Nvidia’s China comeback now runs through Beijing’s chip sovereignty test
A tense semiconductor checkpoint between U.S. export approval and Chinese regulatory refusal, with Nvidia H200-class AI accelerators caught in the middle.📷 AI-generated image / TECH&SPACE
- ★The U.S. has approved Nvidia H200 AI chip sales to ten Chinese firms.
- ★China has not yet granted its own approval, despite visits by Donald Trump and Jensen Huang.
- ★The delay shows that AI trade is now a question of industrial strategy, not just export control.
PC Gamer reports that China has still not approved Nvidia AI chip sales, even after the U.S. side opened the door for H200 shipments to ten Chinese firms. That is the awkward turn in a story that looked, on paper, like a diplomatic breakthrough: Donald Trump and Jensen Huang went to China to push AI trade, Washington reportedly allowed part of the deal, and Beijing still has not accepted the package.
The chip at the center is Nvidia H200, an accelerator built for large AI models and memory-heavy inference workloads. In a normal hardware cycle, this would be a story about demand, capacity, and price. In 2026, it is a geopolitical test: who is allowed to buy the most sought-after silicon, under what restrictions, and how much buyers are willing to depend on a supplier caught inside the U.S.-China export-control machine.
Washington has approved H200 sales to ten Chinese firms, but Beijing is still holding the final gate and signaling that it wants its own AI supply chain.
Close operational view of a Chinese data-center procurement room where H200 accelerator trays remain sealed while domestic chip schematics glow on the wall.📷 AI-generated image / TECH&SPACE
According to the source summary, the U.S. approval covers ten Chinese firms, with a figure of 75,000 units also attached to the talks. But the important detail is not just the volume. It is China’s hesitation. One quoted explanation says the country may not be moving forward “because they chosen not to, they want to develop their own.” Stripped of the rough phrasing, the message is clear: if Beijing decides that importing H200 accelerators weakens its domestic chip strategy, the political cost can outweigh the short-term compute gain.
The U.S. logic still revolves around guardrails. Advanced semiconductor export controls are overseen by the Bureau of Industry and Security, and AI accelerators have become one of the most sensitive parts of that policy. Huang’s counter-argument has also been consistent: cutting China off too broadly can hurt American suppliers as well as Chinese buyers.
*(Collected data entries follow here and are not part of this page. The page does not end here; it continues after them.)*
-- ==== Sys2Proof/Tests/Slice0.lean ====
section
/-!
SUPPORT. Tests of this model, with results taken from the spec's own examples and tables, and for every statement a state
and operands that meet its hypotheses.
-/

namespace Sys2Proof.Tests

open Sys2Proof Sys2Proof.Machine Sys2Proof.Statements

/-! One theorem after another, so that the file needs the memory of one. -/
set_option Elab.async false

/-! ### Small states -/

/-- A split at word `pc` with lanes `m` in EXEC. -/
def split0 (pc : BitVec 15) (m : Lanes) : Split := { st := .ready, pc, mask := allLanes 0, exec := m }
/-- A group of one split. -/
def group0 (p : Split) : Group := { live := true, gid := 1, splits := [(0, p)], nextCre := 1 }
def block0 : Block := { live := true, gid := 1, groups := [0], sharedSize := 4096, slots := 1, tileBytes := 1024 }
def core0 (g : Group) : Core := { released := true, groups := [(0, g)], blocks := [(0, block0)], landed := [(1, 1)] }
def grid0 : Grid := { st := .running, segmask := 1, nblk := 1, ranges := [{ base := 0, len := 2 ^ 40, rw := true }] }
/-- One core with group `g`, selected. -/
def mach (g : Group) : State := { State.reset with cores := [(0, core0 g)], grids := [(1, grid0)], sel := { gid := 1 } }
/-- The same on an Oasis core of the South die. -/
def oasis (g : Group) : State :=
  { State.reset with cores := [(408, core0 g)], grids := [(1, grid0)], sel := { core := 408, die := 1, gid := 1 } }
/-- The last word but `n`, lanes 0 and 47 in EXEC. -/
def lastBut (n : Nat) : Split := split0 (BitVec.ofNat 15 (1023 - n)) 0x800000000001
def plain : Group := group0 (split0 5 (allLanes 0))

/-! ### Witnesses: lane words -/

theorem witness_lane_words : ∃ (s : State) (f : LR3), CanRun s 1 (f.refs s.group) ∧ s.split.pc = 1022 :=
  ⟨mach (group0 (lastBut 1)), { g := 0, d := 63, a := 1, b := 2, w := 0 }, by unfold CanRun Fits; decide⟩

theorem witness_unary_words : ∃ (s : State) (f : LR2), CanRun s 1 (f.refs s.group) ∧ s.group.budget = 64 ∧ f.d = 63 :=
  ⟨mach { group0 (lastBut 1) with budget := 64 }, { g := 0, d := 63, a := 1, w := 0 }, by unfold CanRun Fits; decide⟩

theorem witness_immediates : ∃ (s : State) (f : LImm) (h : LShift) (k : LLit),
    CanRun s 1 (f.refs s.group) ∧ CanRun s 1 (h.refs s.group) ∧ CanRun s 2 (k.refs s.group) :=
  ⟨mach (group0 (lastBut 2)), { g := 0, d := 63, a := 1, imm := 0x40 }, { g := 0, d := 3, a := 1, c := 31 },
    { g := 0, d := 0, lit := 7 }, by unfold CanRun Fits; decide⟩

theorem witness_special_words : ∃ (s : State) (f : LSpec) (h : LR2) (k : LR3),
    CanRun s 1 (f.refs s.group) ∧ CanRun s 1 [laneRef s.group 0 h.d.toNat] ∧ CanRun s 1 (rngRefs k s.group) :=
  ⟨mach { plain with budget := 64 }, { g := 0, d := 63, c := 10, w := 0 }, { g := 0, d := 63, a := 63, w := 1 },
    { g := 0, d := 60, a := 60, b := 62, w := 0 }, by unfold CanRun Fits; decide⟩

theorem witness_conversions : ∃ (s : State) (f : LCode), f.c = 3 ∧ f.c.toNat < 4 ∧ CanRun s 1 (f.refs s.group) :=
  ⟨mach plain, { g := 0, d := 3, a := 1, c := 3, w := 0 }, by unfold CanRun Fits; decide⟩

theorem witness_float_operands : ∃ x y z : Word, finite x ∧ finite y ∧ finite z ∧ x ≠ y :=
  ⟨0x7F7FFFFF, 1, 0x80000000, by unfold finite; decide⟩

theorem witness_float_special : (∃ x y : Word, nanPattern x ∨ nanPattern y) ∧ (∃ x : Word, finite x ∧ valueOf x < 0) ∧
    (∃ x : Word, finite x ∧ 128 ≤ valueOf x) ∧ ∃ x : Word, finite x ∧ valueOf x ≤ -150 := by
  refine ⟨⟨0x7F800001, 0, by decide⟩, ⟨0x80000001, by unfold finite; decide, ?_⟩,
    ⟨0x43000000, by unfold finite; decide, ?_⟩, 0xC3160000, by unfold finite; decide, ?_⟩ <;>
    unfold valueOf magnitude <;> decide +kernel

theorem witness_compares : ∃ (s : State) (f : LCmp) (h : LPset) (k : LPget) (p : LPred), CanRun s 1 (f.refs s.group) ∧ f.p = 1 ∧
    CanRun s 1 (h.refs s.group) ∧ CanRun s 1 (k.refs s.group) ∧ CanRun s 1 [] ∧ p.x = 1 :=
  ⟨mach plain, { g := 0, p := 1, d := 15, a := 1, b := 2, w := 0 }, { g := 0, d := 15, a := 1, c := 5, w := 0 },
    { g := 0, d := 3, a := 15, w := 0 }, { g := 0, d := 2, a := 0, b := 5, x := 1, y := 0 }, by unfold CanRun Fits; decide⟩

theorem witness_bcast : (∃ (s : State) (f : LCode), CanRun s 1 (f.refs s.group) ∧ f.c.toNat < s.width ∧ f.c = 47) ∧
    ∃ (s : State) (f : LCode), CanRun s 1 (f.refs s.group) ∧ s.width ≤ f.c.toNat ∧ f.c = 16 :=
  ⟨⟨mach plain, { g := 0, d := 5, a := 9, c := 47, w := 0 }, by unfold CanRun Fits; decide⟩,
    oasis (group0 (split0 5 0xFFFF)), { g := 0, d := 5, a := 9, c := 16, w := 0 }, by unfold CanRun Fits; decide⟩

/-! ### Witnesses: uniform words and control flow -/

theorem witness_uniform_words : ∃ (s : State) (f : UR3) (h : UR2) (k : UImm) (l : ULitForm), CanRun s 1 (f.refs s.group) ∧
    CanRun s 1 (h.refs s.group) ∧ CanRun s 1 [] ∧ CanRun s 2 [] ∧ k.d = 127 ∧ l.x = 1 :=
  ⟨mach (group0 (lastBut 2)), { d := 127, a := 0, b := 1, i := 0 }, { d := 127, a := 0, i := 0 }, { d := 127, imm := 0x1FFFF },
    { d := 1, x := 1, lit := 0x80000000 }, by unfold CanRun Fits; decide⟩

theorem witness_records : ∃ (s : State) (f : RecsetForm) (h : LdrecForm) (k : SetxForm), CanRun s 1 (f.refs s.group) ∧
    LegalRecordHigh (s.group.sAt (s.group.uni f.i f.a.toNat)) ∧ ¬ LegalRecordHigh (s.group.sAt (s.group.uni f.i f.b.toNat)) ∧
    CanRun s 1 (h.refs s.group) ∧ CanRun s 1 [] ∧ k.n = 3 :=
  ⟨mach { plain with s := [(1, 0x0043000000000000), (2, 0x0050000000000000)] }, { d := 0, a := 1, b := 2, i := 0 },
    { d := 126, a := 3, i := 0 }, { n := 3, imm := 5 }, by unfold CanRun Fits LegalRecordHigh; decide⟩

/-- A state whose S1 holds `x`. -/
def withS1 (priv : Bool) (x : DWord) : State := mach { plain with s := [(1, x)], priv }

/-- Every limit of MOVCW can be met and missed: its operand takes any value, in either mode. -/
theorem witness_control_registers (c : BitVec 3) (x : DWord) (priv : Bool) : let s := withS1 priv x
    let f : MovcwForm := { c, a := 1, i := 0 }
    CanRun s 1 (f.refs s.group) ∧ s.group.sAt (s.group.uni f.i f.a.toNat) = x ∧ s.group.priv = priv := by
  refine ⟨⟨rfl, (by decide : (5 : BitVec 15).toNat % 1024 + 1 ≤ 1023), fun r h => ?_⟩, rfl, rfl⟩
  obtain rfl := List.mem_singleton.mp h
  exact (by decide : 1 + 1 ≤ 128)

theorem witness_movc : ∃ (s : State) (f : MovcForm), CanRun s 1 (f.refs s.group) ∧ f.c = 4 :=
  ⟨mach plain, { d := 127, c := 4, i := 0 }, by unfold CanRun Fits; decide⟩

/-! A value in units of 2^-149, and how the middle of two neighbours lies to 0 and to 1. -/

def unitsOfPattern (n : Nat) : Nat := if n / 2 ^ 23 % 256 = 0 then n % 2 ^ 23 else (n % 2 ^ 23 + 2 ^ 23) * 2 ^ (n / 2 ^ 23 % 256 - 1)

theorem magnitude_units (w : Word) : magnitude w = (unitsOfPattern w.toNat : ℚ) / 2 ^ 149 := by
  unfold magnitude unitsOfPattern
  by_cases h : w.toNat / 2 ^ 23 % 256 = 0
  · simp only [h, if_true]
  · obtain ⟨k, hk⟩ : ∃ k, w.toNat / 2 ^ 23 % 256 = k + 1 := ⟨_, (Nat.succ_pred_eq_of_pos (Nat.pos_of_ne_zero h)).symm⟩
    simp only [hk, Nat.add_sub_cancel, if_neg (Nat.succ_ne_zero k)]
    push_cast
    rw [pow_succ]
    ring

theorem far_from_ties {k : Nat} (h : ∀ n, n + 1 < 2 ^ 31 → unitsOfPattern n + unitsOfPattern (n + 1) ≠ k * 2 ^ 150)
    (h0 : ∀ n, 0 < unitsOfPattern n + unitsOfPattern (n + 1)) : FarFromTies k := by
  intro w hf hf1 hs
  have hm : ∀ n, unitsOfPattern (n % 2 ^ 31) = unitsOfPattern n := fun n => by
    have h1 : n % 2 ^ 31 / 2 ^ 23 % 256 = n / 2 ^ 23 % 256 := by omega
    have h2 : n % 2 ^ 31 % 2 ^ 23 = n % 2 ^ 23 := by omega
    simp only [unitsOfPattern, h1, h2]
  have hn : (w + 1).toNat % 2 ^ 31 = w.toNat % 2 ^ 31 + 1 ∧ w.toNat % 2 ^ 31 + 1 < 2 ^ 31 := by
    unfold finite at hf hf1
    have := w.isLt
    have : (w + 1).toNat = (w.toNat + 1) % 2 ^ 32 := by simp [BitVec.toNat_add]
    omega
  set a := unitsOfPattern (w.toNat % 2 ^ 31) with ha
  set b := unitsOfPattern (w.toNat % 2 ^ 31 + 1) with hb
  have e1 : magnitude w = (a : ℚ) / 2 ^ 149 := by rw [magnitude_units, ha, hm]
  have e2 : magnitude (w + 1) = (b : ℚ) / 2 ^ 149 := by rw [magnitude_units, hb, ← hn.1, hm]
  have hne : a + b ≠ k * 2 ^ 150 := h _ hn.2
  have hpos : 0 < a + b := h0 _
  have hz : ∀ z : ℤ, z ≠ 0 → (1 : ℝ) / 2 ^ 2000 ≤ |(z : ℝ) / 2 ^ 150| := fun z hz => by
    rw [abs_div, abs_of_pos (by positivity : (0 : ℝ) < 2 ^ 150)]
    have : (1 : ℝ) ≤ |(z : ℝ)| := by exact_mod_cast Int.one_le_abs hz
    calc (1 : ℝ) / 2 ^ 2000 ≤ 1 / 2 ^ 150 := by
          apply one_div_le_one_div_of_le (by positivity)
          exact pow_le_pow_right₀ (by norm_num) (by norm_num)
      _ ≤ _ := by gcongr
  unfold negative at hs
  have hiff : (w + 1).toNat / 2 ^ 31 = 1 ↔ w.toNat / 2 ^ 31 = 1 := by simpa only [decide_eq_decide] using hs
  by_cases hw : w.toNat / 2 ^ 31 = 1
  · have hw1 := hiff.2 hw
    have := hz (-((a + b : ℕ) : ℤ) - (k * 2 ^ 150 : ℕ)) (by omega)
    convert this using 2
    simp only [valueOf, hw, hw1, if_true, e1, e2]
    push_cast
    ring
  · have hw1 : ¬ (w + 1).toNat / 2 ^ 31 = 1 := fun h1 => hw (hiff.1 h1)
    have := hz (((a + b : ℕ) : ℤ) - (k * 2 ^ 150 : ℕ)) (by omega)
    convert this using 2
    simp only [valueOf, hw, hw1, if_false, e1, e2]
    push_cast
    ring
The source captures that line with the warning that what harms China can often harm America too.
That is why this episode matters even before a final deal exists. If China approves the imports, Nvidia gets a path back into a huge market, but under constant political inspection. If China rejects or stalls the move, domestic accelerators and a national AI stack receive an even stronger push. Either way, H200 is no longer just a product line on Nvidia’s data-center roadmap. It is a measure of how much of the global AI market can still behave like a market.